Par cette intégration d’abord administrative, on avait symboliquement déplacé les frontières du mythe de la terre promise des confins du territoire québécois d’occupation historique aux limites septentrionales de l’espace national. Finalement, dès les années 1960, une question semblait se formaliser : le Québec pour devenir une nation, devait-il en permanence absorber de nouveaux Nords jusqu’à l’ultime frontière ?
La réponse ne tarda pas. Au début des années 1970, l’épopée du front pionnier de la baie James et l’exploitation des ressources hydroélectriques considérables du Moyen Nord de la province nourrissent alors le temps de la géographie héroïque moderne. Ce nouveau cycle pionnier engendra une certitude populaire : la viabilité de l’ambition nationale contemporaine québécoise dépendait bien en partie de sa capacité à exploiter les ressources nordiques. Nous étions passés en moins d’une décennie d’une vision politique passive, celle d’administrer le Nord, à un projet politique pionnier et actif, celui de mobiliser de gigantesques moyens pour en exploiter les richesses énergétiques.
Ce qui provoqua cette décision historique, c’est d’abord une collision frontale de représentations spatiales contradictoires du Nord. L’analyse de cet antagonisme demeure le socle d’une lecture géopolitique car,, jusqu’alors, le Québec ne s’était finalement heurté dans son projet nordique, et mollement encore, qu’aux gardiens du temps des prérogatives fédérales.
Le choc du projet de la Baie-James, c’est l’entrée en scène d’un nouvel acteur qui ne quittera plus le roman géographique nordique québécois : l’autochtone, l’indien cri de la Baie-James, l’Inuk des rivages arctiques.
Cet acteur, en l’espace de quelques mois, va rompre avec l’immobilité du temps nordique, en formalisant des revendications considérables, territoriales, culturelles, économiques, en formant une élite politique assistée d’avocats et en déclarant défendre une autre vision du Nord. Pour prendre une métaphore théâtrale, il semble qu’à ce moment, et quelles qu’étaient les stratégiques contradictoires des acteurs en présence, le Nord québécois entrait dans la même unité de temps (politique et de lieu (l’espace national). L’écho autochtone de cette ambitieuse vision du Nord vint donc troubler durablement le projet québécois.

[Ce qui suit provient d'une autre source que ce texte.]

theorem exec_dtwRun_cases (h : s.flag .errf = false) (ht : exec .dtwRun s = .next t) :
    (s.flag .armed = false ∧ t = raiseFault .notArmed (encode .dtwRun) s)
    ∨ (s.flag .armed = true ∧ ∃ u, walkLoop (s.rlim.toNat - s.rpos.toNat) s = .done u
        ∧ ((u.cur ≠ u.root ∧ t = raiseFault .truncSymbol (encode .dtwRun) u) ∨ (u.cur = u.root ∧ t = respond u.symcnt u)))
    ∨ (s.flag .armed = true ∧ ∃ c u, walkLoop (s.rlim.toNat - s.rpos.toNat) s = .raised c u
        ∧ t = raiseFault c (encode .dtwRun) u) := by
  rw [exec_dtwRun h] at ht
  cases ha : s.flag .armed with
  | false => simp [ha] at ht; exact .inl ⟨rfl, ht.symm⟩
  | true =>
    simp only [ha, Bool.true_eq_false, ↓reduceIte] at ht
    cases hg : walkLoop (s.rlim.toNat - s.rpos.toNat) s with
    | done u =>
      rw [hg] at ht
      dsimp only at ht
      split_ifs at ht with h1 <;> cases ht
      · exact .inr (.inl ⟨rfl, u, rfl, .inl ⟨h1, rfl⟩⟩)
      · exact .inr (.inl ⟨rfl, u, rfl, .inr ⟨by simpa using h1, rfl⟩⟩)
    | raised c u => rw [hg] at ht; cases ht; exact .inr (.inr ⟨rfl, c, u, rfl, rfl⟩)
    | outside f => rw [hg] at ht; cases ht

/-- What every completed step of the walk keeps, the loop keeps: `P s t` for the state before and the state after
the completed steps. -/
theorem walkLoop_induction {P : State → State → Prop} (refl : ∀ s, P s s)
    (step : ∀ s v t u, walkStep s = .moved v t → P t u → P s u) :
    ∀ (fuel : Nat) (s u : State), (walkLoop fuel s = .done u ∨ ∃ c, walkLoop fuel s = .raised c u) → P s u := by
  intro fuel
  induction fuel with
  | zero => rintro s u (h | ⟨c, h⟩) <;> cases h; exact refl s
  | succ fuel ih =>
    intro s u h
    unfold walkLoop at h
    split at h
    · rcases h with h | ⟨c, h⟩ <;> cases h; exact refl s
    · cases hw : walkStep s with
      | moved v t => rw [hw] at h; exact step s v t u hw (ih t u h)
      | raised c => rw [hw] at h; rcases h with h | ⟨c, h⟩ <;> cases h; exact refl s
      | outside f => rw [hw] at h; rcases h with h | ⟨c, h⟩ <;> cases h

end Sys2Proof.Machine
end

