-- ==== Sys2Proof/Tests/Slice0.lean ====
section
/-! SUPPORT. Tests of the model, each with its source in 95_test_vectors.md or a worked example of a rule, and
a witness for the hypotheses of every statement that has some. -/

namespace Sys2Proof.Machine.Tests

/-! ### Well-formedness: an ill-formed term for each check (R92), refused -/

theorem test_wf_putbits_count : Instr.wf (.bswPutbits 17 0) = false := by decide
theorem test_wf_putbits_value : Instr.wf (.bswPutbits 3 8) = false := by decide
theorem test_wf_putbits_none : Instr.wf (.bswPutbits 0 1) = false := by decide
theorem test_wf_getbits : Instr.wf (.bsrGetbits 17) = false := by decide
theorem test_wf_trim : Instr.wf (.bsrTrim 8) = false := by decide
theorem test_wf_accepts : Instr.wf (.bswPutbits 16 0xFFFF) && Instr.wf (.bswPutbits 0 0) && Instr.wf (.bsrGetbits 16)
    && Instr.wf (.bsrTrim 7) && Instr.wf (.bswPutsym 0xFF) && Instr.wf .dtwRun = true := by decide

/-! ### Decoding: a word for every constructor (V1), and each kind of illegal word (V2) -/

theorem test_decode_sysNop : decode 0x00000000 = some .sysNop := by decide
theorem test_decode_sysReset : decode 0x01000000 = some .sysReset := by decide
theorem test_decode_tbBuild : decode 0x10000000 = some .tbBuild := by decide
theorem test_decode_tbClrf : decode 0x11000000 = some .tbClrf := by decide
theorem test_decode_ctgGen : decode 0x20000000 = some .ctgGen := by decide
theorem test_decode_bswInit : decode 0x30000000 = some .bswInit := by decide
theorem test_decode_bswPutbits : decode 0x310A0241 = some (.bswPutbits 10 0x241) := by decide
theorem test_decode_bswPutbits_zero : decode 0x31000000 = some (.bswPutbits 0 0) := by decide
theorem test_decode_bswPutbits_most : decode 0x3110FFFF = some (.bswPutbits 16 0xFFFF) := by decide
theorem test_decode_bswPutsym : decode 0x32FF0000 = some (.bswPutsym 0xFF) := by decide
theorem test_decode_bswFlush : decode 0x33000000 = some .bswFlush := by decide
theorem test_decode_bsrOpen : decode 0x40000000 = some .bsrOpen := by decide
theorem test_decode_bsrGetbits : decode 0x41100000 = some (.bsrGetbits 16) := by decide
theorem test_decode_bsrTrim : decode 0x42070000 = some (.bsrTrim 7) := by decide
theorem test_decode_dtwStart : decode 0x50000000 = some .dtwStart := by decide
theorem test_decode_dtwStep : decode 0x51000000 = some .dtwStep := by decide
theorem test_decode_dtwRun : decode 0x52000000 = some .dtwRun := by decide

/-- V2, items (a) and (b). -/
theorem test_illegal_unit_op : (decode 0x60000000 = none ∧ decode 0xF0000000 = none ∧ decode 0xFFFFFFFF = none)
    ∧ decode 0x02000000 = none ∧ decode 0x12000000 = none ∧ decode 0x21000000 = none ∧ decode 0x34000000 = none
    ∧ decode 0x43000000 = none ∧ decode 0x53000000 = none := by decide

/-- V2, item (c). -/
theorem test_illegal_unused : decode 0x00000001 = none ∧ decode 0x00010000 = none ∧ decode 0x10000001 = none
    ∧ decode 0x33010000 = none ∧ decode 0x52000100 = none ∧ decode 0x32000001 = none
    ∧ decode 0x41000001 = none := by decide

/-- V2, items (d), (e) and (f). -/
theorem test_illegal_operand : decode 0x31110000 = none ∧ decode 0x31030008 = none ∧ decode 0x31000001 = none
    ∧ decode 0x41110000 = none ∧ decode 0x42080000 = none := by decide

theorem test_decodeTableWord : decodeTableWord 32 0x32410000 = some (.bswPutsym 0x41) := by decide

/-! ### States -/

/-- The reset state of a block of 64 bytes of input and of output. -/
def base : State := { State.reset with ocap := 64, icap := 64 }

/-- The state an outcome is, or nothing. -/
def nextOf : Result → Option State
  | .next t => some t
  | .fault _ => none
  | .refused _ => none

/-- What a command answered. -/
def answer (r : Result) : Option Reply := (nextOf r).bind (·.reply)

/-- What holds of the next state. -/
def after (r : Result) (p : State → Bool) : Bool := (nextOf r).any p

/-- A response (ST, CAUSE, VALUE), as the vectors write it. -/
def resp (st : RespStatus) (cause : BitVec 8) (value : BitVec 64) : Option Reply :=
  some (.response ⟨st, cause, value⟩)

/-- Counts of "AB" (V6). -/
def countsAB : State := { base with freq := (noCounts.set 65 1).set 66 1 }

/-- NODE of the tree of "AB" (V6). -/
def nodesAB : Vector Node 512 :=
  putNode (putNode (putNode noNodes 65 ⟨.leaf, 65, 0, 0, 1⟩) 66 ⟨.leaf, 66, 0, 0, 1⟩) 257 ⟨.internal, 0, 65, 66, 2⟩

/-- The tree of "AB" handed over (V6). -/
def treeAB : State := { base with node := nodesAB, root := 257, status := 0x01 }

/-- CODE of the tree of "AB" (V18). -/
def tableAB : Vector CodeEntry 256 := putCode (putCode noCodes 65 ⟨1, 0⟩) 66 ⟨1, 1⟩

/-- Tree and code table of "AB" (V18). -/
def codedAB : State := { treeAB with code := tableAB, totbits := 2, status := 0x03 }

/-- The walker armed at the root of "AB" with two payload bits 0, 1 (V54). -/
def walkAB : State := { treeAB with status := 0x05, cur := 257, ibuf := [(0, 0x40)], ilen := 1, rlim := 2 }

/-- The same with the code table valid. -/
def walkCodedAB : State := { walkAB with code := tableAB, totbits := 2, status := 0x07 }

/-- A block locked by E_STALE_CODE of BSW_PUTSYM 0x41 (V4 step 2). -/
def locked : State := { base with status := 0x10, err := 0x308, errcmd := 0x32410000 }

/-- The reader open on the two bytes B9 80 (V46). -/
def reading : State := { base with ibuf := [(0, 0xB9), (1, 0x80)], ilen := 2, rlim := 16 }

/-- A tree with an internal node below the root: 0 over 1 = LEAF 0x41 and 2; 2 over 3 = LEAF 0x42 and 4, FREE. -/
def deepNodes : Vector Node 512 :=
  putNode (putNode (putNode (putNode noNodes 0 ⟨.internal, 0, 1, 2, 0⟩) 1 ⟨.leaf, 0x41, 0, 0, 0⟩)
    2 ⟨.internal, 0, 3, 4, 0⟩) 3 ⟨.leaf, 0x42, 0, 0, 0⟩

/-- The walker armed at the root of that tree, payload bits 1, 1. -/
def walkDeep : State :=
  { base with node := deepNodes, status := 0x05, ibuf := [(0, 0xC0)], ilen := 1, rlim := 2 }

/-- The single-symbol tree of "A" (V7), the walker armed, one payload bit 0 (V61). -/
def walkA : State :=
  { base with
    node := putNode (putNode (putNode noNodes 65 ⟨.leaf, 65, 0, 0, 1⟩) 256 ⟨.placeholder, 0, 0, 0, 0⟩)
      257 ⟨.internal, 0, 256, 65, 1⟩
    root := 257, cur := 257, status := 0x05, ibuf := [(0, 0x00)], ilen := 1, rlim := 1 }

/-! ### One step of each command -/

/-- V3. -/
theorem test_sysNop : exec .sysNop base = .next { base with reply := resp .ok 0 0 } := rfl
/-- V4 step 3. -/
theorem test_sysNop_locked : answer (exec .sysNop locked) = resp .locked 0x08 0 := by decide
/-- V4 step 7. -/
theorem test_sysReset : after (exec .sysReset { locked with root := 257, node := nodesAB }) (fun t =>
    t.status = 0 && t.err = 0 && t.errcmd = 0 && t.root = 0 && nodeAt t 257 = Node.zero
      && t.reply = resp .ok 0 0) = true := by decide

set_option maxRecDepth 100000 in
/-- V6. -/
theorem test_tbBuild : after (exec .tbBuild countsAB) (fun t =>
    t.root = 257 && t.status = 0x01 && nodeAt t 257 = ⟨.internal, 0, 65, 66, 2⟩ && nodeAt t 65 = ⟨.leaf, 65, 0, 0, 1⟩
      && nodeAt t 256 = Node.zero && t.reply = resp .ok 0 257) = true := by decide +kernel
set_option maxRecDepth 100000 in
/-- V11: ties among leaves, between a leaf and an internal node, and between internal nodes. -/
theorem test_tbBuild_ties :
    after (exec .tbBuild { base with freq := ((((noCounts.set 0 1).set 1 1).set 2 1).set 3 1).set 4 2 }) (fun t =>
      nodeAt t 257 = ⟨.internal, 0, 0, 1, 2⟩ && nodeAt t 258 = ⟨.internal, 0, 2, 3, 2⟩
        && nodeAt t 259 = ⟨.internal, 0, 4, 257, 4⟩ && nodeAt t 260 = ⟨.internal, 0, 258, 259, 6⟩
        && t.reply = resp .ok 0 260) = true := by decide +kernel
/-- R136's example. -/
theorem test_tbClrf : after (exec .tbClrf countsAB) (fun t =>
    freqAt t 0x41 = 0 && freqAt t 0x42 = 0 && t.reply = resp .ok 0 0) = true := by decide

set_option maxRecDepth 100000 in
/-- V18. -/
theorem test_ctgGen : after (exec .ctgGen treeAB) (fun t =>
    codeOf t.code 0x41 = ⟨1, 0⟩ && codeOf t.code 0x42 = ⟨1, 1⟩ && t.totbits = 2 && t.status = 0x03
      && t.reply = resp .ok 0 2) = true := by decide +kernel
set_option maxRecDepth 100000 in
/-- V25, a node that is its own child: found at depth 255; the old table is gone (R288). -/
theorem test_ctgGen_cycle : after (exec .ctgGen { codedAB with node := putNode noNodes 257 ⟨.internal, 0, 257, 257, 0⟩ })
    (fun t => t.status = 0x11 && t.err = 0x205 && codeOf t.code 0x42 = ⟨0, 0⟩ && t.totbits = 0
      && t.reply = resp .fault 0x05 0) = true := by decide +kernel

/-- V45. -/
theorem test_bswInit : exec .bswInit { base with wlen := 3, wcnt := 5, wacc := 0xA8, lastpad := 2 } =
    .next { base with reply := resp .ok 0 0 } := rfl
/-- V41: sixteen bits from WCNT 7 complete two bytes. -/
theorem test_bswPutbits : after (exec (.bswPutbits 16 0xFFFF) { base with wcnt := 7, wacc := 0xAA }) (fun t =>
    obufByte t 0 = 0xAB && obufByte t 1 = 0xFF && t.wlen = 2 && t.wcnt = 7 && t.wacc = 0xFE
      && t.reply = resp .ok 0 23) = true := by decide
/-- V43: capacity is checked before the first bit. -/
theorem test_bswPutbits_overflow : after (exec (.bswPutbits 16 0xFFFF) { base with ocap := 2, wcnt := 7, wacc := 0xAA })
    (fun t => t.wlen = 0 && t.wcnt = 7 && t.wacc = 0xAA && t.obuf = [] && t.err = 0x30A && t.errcmd = 0x3110FFFF
      && t.reply = resp .fault 0x0A 0) = true := by decide
/-- R173's example: "110" from the empty writer. -/
theorem test_bswPutsym : after (exec (.bswPutsym 0x42) { codedAB with code := putCode noCodes 0x42 ⟨3, 6⟩ }) (fun t =>
    t.wacc = 0xC0 && t.wcnt = 3 && t.wlen = 0 && t.reply = resp .ok 0 3) = true := by decide
/-- V44: no code. -/
theorem test_bswPutsym_noCode : after (exec (.bswPutsym 0x43) codedAB) (fun t =>
    t.err = 0x309 && t.errcmd = 0x32430000 && t.reply = resp .fault 0x09 0) = true := by decide
/-- R174's example. -/
theorem test_bswFlush : after (exec .bswFlush { base with wacc := 0xC0, wcnt := 4, wlen := 2 }) (fun t =>
    obufByte t 2 = 0xC0 && t.wlen = 3 && t.wcnt = 0 && t.wacc = 0 && t.lastpad = 4
      && t.reply = resp .ok 0 4) = true := by decide
/-- V41: a second flush pads nothing. -/
theorem test_bswFlush_again : after (exec .bswFlush { base with wlen := 3, lastpad := 1 }) (fun t =>
    t.wlen = 3 && t.lastpad = 0 && t.reply = resp .ok 0 0) = true := by decide

/-- R191's example. -/
theorem test_bsrOpen : after (exec .bsrOpen { base with ilen := 4, rpos := 9, rlim := 20 }) (fun t =>
    t.rpos = 0 && t.rlim = 32 && t.reply = resp .ok 0 32) = true := by decide
/-- V49, ICAP = 8. -/
theorem test_bsrOpen_badLen : after (exec .bsrOpen { base with icap := 8, ilen := 9 }) (fun t =>
    t.rpos = 0 && t.rlim = 0 && t.err = 0x40B && t.reply = resp .fault 0x0B 0) = true := by decide
/-- V47: sixteen bits over three bytes. -/
theorem test_bsrGetbits : after (exec (.bsrGetbits 16)
    { base with ibuf := [(0, 0x81), (1, 0x23), (2, 0x45), (3, 0x67)], ilen := 4, rpos := 1, rlim := 32 }) (fun t =>
      t.rpos = 17 && t.reply = resp .ok 0 0x0246) = true := by decide
/-- V46: six bits remain. -/
theorem test_bsrGetbits_underrun : after (exec (.bsrGetbits 7) { reading with rpos := 10 }) (fun t =>
    t.rpos = 10 && t.err = 0x40C && t.errcmd = 0x41070000 && t.reply = resp .fault 0x0C 0) = true := by decide
/-- V52: the second trim reaches into the previous byte. -/
theorem test_bsrTrim : after (exec (.bsrTrim 2) { base with ibuf := [(0, 0xFE), (1, 0x00)], ilen := 2, rlim := 9 })
    (fun t => t.rlim = 7 && t.rpos = 0 && t.reply = resp .ok 0 7) = true := by decide
/-- V50: bit 12 is 1. -/
theorem test_bsrTrim_nonzero : after (exec (.bsrTrim 4)
    { base with ibuf := [(0, 0xFF), (1, 0xF8)], ilen := 2, rpos := 12, rlim := 16 }) (fun t =>
      t.rlim = 16 && t.err = 0x40E && t.reply = resp .fault 0x0E 0) = true := by decide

En altérant les fondements intégrateurs de la régionalisation des territoires septentrionaux, les revendications territoriales et identitaires des minorités autochtones cries et inuites, au nord du 49e parallèle, engagèrent la province, dès le début des années 1970, à redéfinir sans cesse sa lecture d’une « question nordique » qui devint durablement un « problème nordique ».
Les trente dernières années du XXe siècle québécois, qui ont vu alterner au pouvoir gouvernements souverainistes et fédéralistes, ont été ainsi profondément marquées par l’installation d’une double ambition sur l’avenir du Nord. L’enjeu nordique, d’abord de nature énergétique, semblait contribuer à l’avenir économique et industriel provincial. Aussi, la mise en forme politique d’une ambition nationaliste québécoise conditionnait d’autant les stratégies de régionallisations arctiques en modifiant ses représentations endogènes. Dans la même unité de temps politique, les minorités inuites du Canada et, particulièrement, les élites inuites du Québec recomposaient brillamment l’hypothèse géopolitique d’un territoire arctique redécoupé en vastes régions accédant à une forme originale d’autonomie.
(Éric Cannobio. Géopolitique d’une ambition inuite. Le Québec face à son destin nordique. Les éditions Septentrion, 2009.)